The fabric was smooth and soft beneath her palm, his hip a lean, elegant curve.

He widened his stance, and Augusta realized that a man in a kilt was a man who might be intimately explored.

She slid the kilt up along his thigh, bunching the material between their bodies.

His mouth went still on hers while Augusta raised the fabric higher.

The flesh of his erect member was hot. She drew the backs of her fingers up his length, thanking God and Scottish national pride for a fashion that allowed a woman to indulge in such daring.

Her almost-betrothed had not allowed her to touch him. In their furtive joinings, Augusta had been told to hold up her skirts, to be quiet, to be patient for just another minute. The only thing she’d desired was for him to finish before somebody came upon them.

With Ian, her curiosity and desire were going to set the hillside on fire.

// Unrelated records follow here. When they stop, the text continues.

-- ==== Sys2Proof/Laws/Line.lean ====
section
/-! SUPPORT. What the operations of the line controller can do, said once, and the fields they leave alone. -/

namespace Sys2Proof.Machine

open Sys2Proof

/-! Frames: true by rfl. -/
@[simp] theorem LineController.enterBackoff_slot (l : LineController) :
    (l.enterBackoff).slot = l.slot := rfl
@[simp] theorem LineController.enterBackoff_nb (l : LineController) :
    (l.enterBackoff).nb = l.nb := rfl
@[simp] theorem LineController.enterBackoff_be (l : LineController) :
    (l.enterBackoff).be = l.be := rfl
@[simp] theorem LineController.enterBackoff_mark (l : LineController) :
    (l.enterBackoff).mark = l.mark := rfl
@[simp] theorem LineController.enterBackoff_busy (l : LineController) :
    (l.enterBackoff).busy = l.busy := rfl
@[simp] theorem LineController.enterBackoff_rx (l : LineController) :
    (l.enterBackoff).rx = l.rx := rfl
@[simp] theorem LineController.enterBackoff_bankA (l : LineController) :
    (l.enterBackoff).bankA = l.bankA := rfl
@[simp] theorem LineController.enterBackoff_bankB (l : LineController) :
    (l.enterBackoff).bankB = l.bankB := rfl
@[simp] theorem LineController.enterBackoff_lastClaimed (l : LineController) :
    (l.enterBackoff).lastClaimed = l.lastClaimed := rfl
@[simp] theorem LineController.enterBackoff_order (l : LineController) :
    (l.enterBackoff).order = l.order := rfl
@[simp] theorem LineController.enterBackoff_badFrames (l : LineController) :
    (l.enterBackoff).badFrames = l.badFrames := rfl
@[simp] theorem LineController.enterBackoff_sendMissed (l : LineController) :
    (l.enterBackoff).sendMissed = l.sendMissed := rfl
@[simp] theorem LineController.enterBackoff_rxOverruns (l : LineController) :
    (l.enterBackoff).rxOverruns = l.rxOverruns := rfl
@[simp] theorem LineController.drop_nb (l : LineController) :
    (l.drop).nb = l.nb := rfl
@[simp] theorem LineController.drop_be (l : LineController) :
    (l.drop).be = l.be := rfl
@[simp] theorem LineController.drop_mark (l : LineController) :
    (l.drop).mark = l.mark := rfl
@[simp] theorem LineController.drop_wait (l : LineController) :
    (l.drop).wait = l.wait := rfl
@[simp] theorem LineController.drop_lfsr (l : LineController) :
    (l.drop).lfsr = l.lfsr := rfl
@[simp] theorem LineController.drop_busy (l : LineController) :
    (l.drop).busy = l.busy := rfl
@[simp] theorem LineController.drop_rx (l : LineController) :
    (l.drop).rx = l.rx := rfl
@[simp] theorem LineController.drop_bankA (l : LineController) :
    (l.drop).bankA = l.bankA := rfl
@[simp] theorem LineController.drop_bankB (l : LineController) :
    (l.drop).bankB = l.bankB := rfl
@[simp] theorem LineController.drop_lastClaimed (l : LineController) :
    (l.drop).lastClaimed = l.lastClaimed := rfl
@[simp] theorem LineController.drop_order (l : LineController) :
    (l.drop).order = l.order := rfl
@[simp] theorem LineController.drop_badFrames (l : LineController) :
    (l.drop).badFrames = l.badFrames := rfl
@[simp] theorem LineController.drop_rxOverruns (l : LineController) :
    (l.drop).rxOverruns = l.rxOverruns := rfl
@[simp] theorem LineController.countFailure_contention (l : LineController) :
    (l.countFailure).contention = l.contention := rfl
@[simp] theorem LineController.countFailure_slot (l : LineController) :
    (l.countFailure).slot = l.slot := rfl
@[simp] theorem LineController.countFailure_mark (l : LineController) :
    (l.countFailure).mark = l.mark := rfl
@[simp] theorem LineController.countFailure_wait (l : LineController) :
    (l.countFailure).wait = l.wait := rfl
@[simp] theorem LineController.countFailure_lfsr (l : LineController) :
    (l.countFailure).lfsr = l.lfsr := rfl
@[simp] theorem LineController.countFailure_busy (l : LineController) :
    (l.countFailure).busy = l.busy := rfl
@[simp] theorem LineController.countFailure_rx (l : LineController) :
    (l.countFailure).rx = l.rx := rfl
@[simp] theorem LineController.countFailure_bankA (l : LineController) :
    (l.countFailure).bankA = l.bankA := rfl
@[simp] theorem LineController.countFailure_bankB (l : LineController) :
    (l.countFailure).bankB = l.bankB := rfl
@[simp] theorem LineController.countFailure_lastClaimed (l : LineController) :
    (l.countFailure).lastClaimed = l.lastClaimed := rfl
@[simp] theorem LineController.countFailure_order (l : LineController) :
    (l.countFailure).order = l.order := rfl
@[simp] theorem LineController.countFailure_badFrames (l : LineController) :
    (l.countFailure).badFrames = l.badFrames := rfl
@[simp] theorem LineController.countFailure_sendMissed (l : LineController) :
    (l.countFailure).sendMissed = l.sendMissed := rfl
@[simp] theorem LineController.countFailure_rxOverruns (l : LineController) :
    (l.countFailure).rxOverruns = l.rxOverruns := rfl

/-! A bank replaced. -/

@[simp] theorem LineController.setBank_contention (l : LineController) (i : RxId) (b : RxBank) :
    (l.setBank i b).contention = l.contention := by cases i <;> rfl
@[simp] theorem LineController.setBank_slot (l : LineController) (i : RxId) (b : RxBank) :
    (l.setBank i b).slot = l.slot := by cases i <;> rfl
@[simp] theorem LineController.setBank_nb (l : LineController) (i : RxId) (b : RxBank) :
    (l.setBank i b).nb = l.nb := by cases i <;> rfl
@[simp] theorem LineController.setBank_be (l : LineController) (i : RxId) (b : RxBank) :
    (l.setBank i b).be = l.be := by cases i <;> rfl
@[simp] theorem LineController.setBank_mark (l : LineController) (i : RxId) (b : RxBank) :
    (l.setBank i b).mark = l.mark := by cases i <;> rfl
@[simp] theorem LineController.setBank_wait (l : LineController) (i : RxId) (b : RxBank) :
    (l.setBank i b).wait = l.wait := by cases i <;> rfl
@[simp] theorem LineController.setBank_lfsr (l : LineController) (i : RxId) (b : RxBank) :
    (l.setBank i b).lfsr = l.lfsr := by cases i <;> rfl
@[simp] theorem LineController.setBank_busy (l : LineController) (i : RxId) (b : RxBank) :
    (l.setBank i b).busy = l.busy := by cases i <;> rfl
@[simp] theorem LineController.setBank_rx (l : LineController) (i : RxId) (b : RxBank) :
    (l.setBank i b).rx = l.rx := by cases i <;> rfl
@[simp] theorem LineController.setBank_lastClaimed (l : LineController) (i : RxId) (b : RxBank) :
    (l.setBank i b).lastClaimed = l.lastClaimed := by cases i <;> rfl
@[simp] theorem LineController.setBank_order (l : LineController) (i : RxId) (b : RxBank) :
    (l.setBank i b).order = l.order := by cases i <;> rfl
@[simp] theorem LineController.setBank_badFrames (l : LineController) (i : RxId) (b : RxBank) :
    (l.setBank i b).badFrames = l.badFrames := by cases i <;> rfl
@[simp] theorem LineController.setBank_sendMissed (l : LineController) (i : RxId) (b : RxBank) :
    (l.setBank i b).sendMissed = l.sendMissed := by cases i <;> rfl
@[simp] theorem LineController.setBank_rxOverruns (l : LineController) (i : RxId) (b : RxBank) :
    (l.setBank i b).rxOverruns = l.rxOverruns := by cases i <;> rfl

@[simp] theorem LineController.bank_setBank (l : LineController) (i j : RxId) (b : RxBank) :
    (l.setBank i b).bank j = if j = i then b else l.bank j := by cases i <;> cases j <;> rfl

/-- A controller with the same two banks has the same bank under every name. -/
theorem LineController.bank_congr {l m : LineController} (ha : l.bankA = m.bankA)
    (hb : l.bankB = m.bankB) (i : RxId) : l.bank i = m.bank i := by cases i <;> assumption

@[simp] theorem RxId.other_ne (i : RxId) : i.other ≠ i := by cases i <;> decide

theorem RxId.eq_or_other (i j : RxId) : j = i ∨ j = i.other := by cases i <;> cases j <;> decide

/-! Case laws. -/

/-- Entry to BACKOFF: a draw of 0 stands in CHECK, any other waits 1 to 2^BE - 1 units (R115). -/
theorem LineController.enterBackoff_cases (l : LineController) :
    (l.enterBackoff.contention = .check ∧ l.enterBackoff.wait = 0)
      ∨ (l.enterBackoff.contention = .backoff ∧ 0 < l.enterBackoff.wait
        ∧ l.enterBackoff.wait < 2 ^ l.be) := by
  have hlt : drawValue (lfsrStep l.lfsr) l.be < 2 ^ l.be := Nat.mod_lt _ (by positivity)
  by_cases h : drawValue (lfsrStep l.lfsr) l.be = 0
  · left; simp [LineController.enterBackoff, h]
  · right; simpa [LineController.enterBackoff, h] using ⟨Nat.pos_of_ne_zero h, hlt⟩

@[simp] theorem LineController.enterBackoff_lfsr (l : LineController) :
    l.enterBackoff.lfsr = lfsrStep l.lfsr := rfl

@[simp] theorem LineController.drop_slot (l : LineController) : l.drop.slot = none := rfl
@[simp] theorem LineController.drop_contention (l : LineController) :
    l.drop.contention = .quiet := rfl
@[simp] theorem LineController.drop_sendMissed (l : LineController) :
    l.drop.sendMissed = bump 255 l.sendMissed := rfl
@[simp] theorem LineController.countFailure_nb (l : LineController) :
    l.countFailure.nb = l.nb + 1 := rfl
@[simp] theorem LineController.countFailure_be (l : LineController) :
    l.countFailure.be = bump 5 l.be := rfl

/-- The byte 0x9E is a start delimiter after 16 bits of preamble or more, and light on the line after fewer
(R178). -/
theorem LineController.delimiterByte_cases (l : LineController) (n : Nat) :
    (16 ≤ n ∧ l.delimiterByte n = l.goBusy.delimiter)
      ∨ (n < 16 ∧ l.delimiterByte n = l.goBusy) := by
  unfold LineController.delimiterByte Config.preambleBits
  split
  · exact .inl ⟨‹_›, rfl⟩
  · exact .inr ⟨by omega, rfl⟩

/-- A failed attempt drops the frame or draws again (R117, R120). -/
theorem LineController.checkFailed_cases (l : LineController) :
    (4 < l.nb + 1 ∧ l.checkFailed = l.countFailure.drop)
      ∨ (l.nb + 1 ≤ 4 ∧ l.checkFailed = l.countFailure.enterBackoff) := by
  unfold LineController.checkFailed
  by_cases h : 4 < l.countFailure.nb
  · exact .inl ⟨h, by simp only [if_pos h]⟩
  · exact .inr ⟨Nat.le_of_not_lt h, by simp only [if_neg h]⟩

/-- A collision drops the frame, BUSY or LATE, or draws again (R120). -/
theorem LineController.collide_cases (l : LineController) :
    ((4 < l.nb + 1 ∨ l.mark = true) ∧ l.collide = l.countFailure.drop)
      ∨ (l.nb + 1 ≤ 4 ∧ l.mark = false ∧ l.collide = l.countFailure.enterBackoff) := by
  unfold LineController.collide
  by_cases h : 4 < l.countFailure.nb
  · exact .inl ⟨.inl h, by simp only [if_pos h]⟩
  · cases hm : l.mark
    · exact .inr ⟨Nat.le_of_not_lt h, rfl, by
        simp only [if_neg h, LineController.countFailure_mark, hm, Bool.false_eq_true, if_false]⟩
    · exact .inl ⟨.inr rfl, by simp only [LineController.countFailure_mark, hm, if_true, ite_self]⟩

/-- The send deadline drops a frame that waits and marks one on the line (R121). -/
theorem LineController.deadline_cases (l : LineController) :
    (l.contention = .quiet ∧ l.deadline = l)
      ∨ ((l.contention = .backoff ∨ l.contention = .check) ∧ l.deadline = l.drop)
      ∨ (l.contention = .sending ∧ l.deadline = { l with mark := true }) := by
  unfold LineController.deadline
  split <;> simp_all

/-- The line goes busy: carrier sense alone changes, unless a clear check on an idle line fails (R116,
R117). -/
theorem LineController.goBusy_cases (l : LineController) :
    (l.contention = .check ∧ l.busy = false
        ∧ l.goBusy = { l with busy := true }.checkFailed)
      ∨ ((l.contention ≠ .check ∨ l.busy = true) ∧ l.goBusy = { l with busy := true }) := by
  unfold LineController.goBusy
  cases hb : l.busy
  · cases hc : l.contention <;> simp
  · right
    exact ⟨.inr rfl, by cases l; simp_all⟩

/-- The line goes idle: a reception in hand fails, and the receiver looks for a delimiter, except in
SENDING (R112, R123, R125). -/
theorem LineController.goIdle_cases (l : LineController) :
    (l.contention = .sending ∧ l.goIdle = l)
      ∨ (l.contention ≠ .sending ∧ ∃ i, l.rx.filling = some i
        ∧ l.goIdle = { l.failFrame i with busy := false, rx := .hunting })
      ∨ (l.contention ≠ .sending ∧ l.rx.filling = none
        ∧ l.goIdle = { l with busy := false, rx := .hunting }) := by
  unfold LineController.goIdle
  cases hc : l.contention <;> cases hr : l.rx <;> simp [Receiver.filling]

/-- A start delimiter claims a FREE bank, or is an overrun with neither bank FREE (R124). -/
theorem LineController.delimiter_cases (l : LineController) :
    (∃ i, l.bank i = .free
        ∧ l.delimiter = { l.setBank i .receiving with lastClaimed := i, rx := .length i })
      ∨ ((∀ i, l.bank i ≠ .free)
        ∧ l.delimiter = { l with rx := .waitIdle, rxOverruns := bump 255 l.rxOverruns }) := by
  have free : ∀ b : RxBank, b.isFree = true ↔ b = .free := by
    intro b; cases b <;> simp [RxBank.isFree]
  unfold LineController.delimiter LineController.claimable
  by_cases h1 : (l.bank l.lastClaimed.other).isFree = true
  · exact .inl ⟨_, (free _).mp h1, by simp [h1]⟩
  · by_cases h2 : (l.bank l.lastClaimed).isFree = true
    · exact .inl ⟨_, (free _).mp h2, by simp [h1, h2]⟩
    · right
      refine ⟨fun i hi => ?_, by simp [h1, h2]⟩
      obtain rfl | rfl := l.lastClaimed.eq_or_other i
      · exact h2 ((free _).mpr hi)
      · exact h1 ((free _).mpr hi)

/-- A frame-reception completion keeps the frame, or frees its bank, counted or not (R125, R126). -/
theorem LineController.received_cases (l : LineController) (i : RxId) (g : BitVec 4)
    (body : Vector Byte 33) (crc : BitVec 16) (stamp : Num) :
    (frameGood body crc = true ∧ bodyGroup body = g
        ∧ l.received i g body crc stamp = l.acceptFrame i ⟨body, stamp⟩)
      ∨ (frameGood body crc = true ∧ bodyGroup body ≠ g
        ∧ l.received i g body crc stamp = l.dropForeign i)
      ∨ (frameGood body crc = false ∧ l.received i g body crc stamp = l.failFrame i) := by
  unfold LineController.received
  cases hg : frameGood body crc
  · simp
  · by_cases h : bodyGroup body = g <;> simp [h]

/-- The length byte lets the body in or fails the frame (R125). -/
theorem LineController.lengthChecked_cases (l : LineController) (i : RxId) (len : Byte) :
    (len = lengthByte ∧ l.lengthChecked i len = { l with rx := .body i })
      ∨ (len ≠ lengthByte ∧ l.lengthChecked i len = l.failFrame i) := by
  unfold LineController.lengthChecked
  by_cases h : len = lengthByte <;> simp [h]

/-- A merge begins on a FULL bank (R95). -/
theorem LineController.beginMerge_cases (l : LineController) (i : RxId) :
    (∃ f, l.bank i = .full f ∧ l.beginMerge i = l.setBank i (.merging f))
      ∨ ((∀ f, l.bank i ≠ .full f) ∧ l.beginMerge i = l) := by
  unfold LineController.beginMerge
  split <;> simp_all

/-- A merge abandoned gives its bank back FULL (R101). -/
theorem LineController.abandonMerge_cases (l : LineController) (i : RxId) :
    (∃ f, l.bank i = .merging f ∧ l.abandonMerge i = l.setBank i (.full f))
      ∨ ((∀ f, l.bank i ≠ .merging f) ∧ l.abandonMerge i = l) := by
  unfold LineController.abandonMerge
  split <;> simp_all

end Sys2Proof.Machine
end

She wrapped her fingers around his shaft, wanting to tear the kilt off his body.

Only to go still as she felt a breeze on the back of her calf.

Yes. A thousand times, yes.

“So verra soft, ye are,” Ian murmured against her neck. He bunched up her dress another few inches, and more cooling air hit Augusta’s legs. She’d worn drawers, of course, but they were thin with age and many washings, little protection against Highland breezes or lapses in sanity.

“Ian, please—”

“Wheesht, love.” He drew his hand up the back of her thigh, hiking her leg around his hip. Augusta had never hated fabric more—the thick wool of his kilt, her cotton drawers, her petticoat, her dress—all of it was so much frustration.

And none of it, apparently, enough to daunt Ian.

Augusta felt the brush of his fingers across the slit in her drawers, felt the brush of his nose across her cheek.

“Don’t you dare stop, Ian MacGreg—”

His mouth settled over hers, a lazy, knowing mouth full of kisses and mischief. Wonderful, glorious mischief.

“Just this once,” he whispered. “Ya ken?”

She nodded, knowing exactly what he was demanding. Through all the fabric bunched between them, she found him with her fingers again. “I understand.” He was going to permit them a lapse—one lapse here on the hillside, while the clouds tried to crowd all that bright, brilliant sunshine away.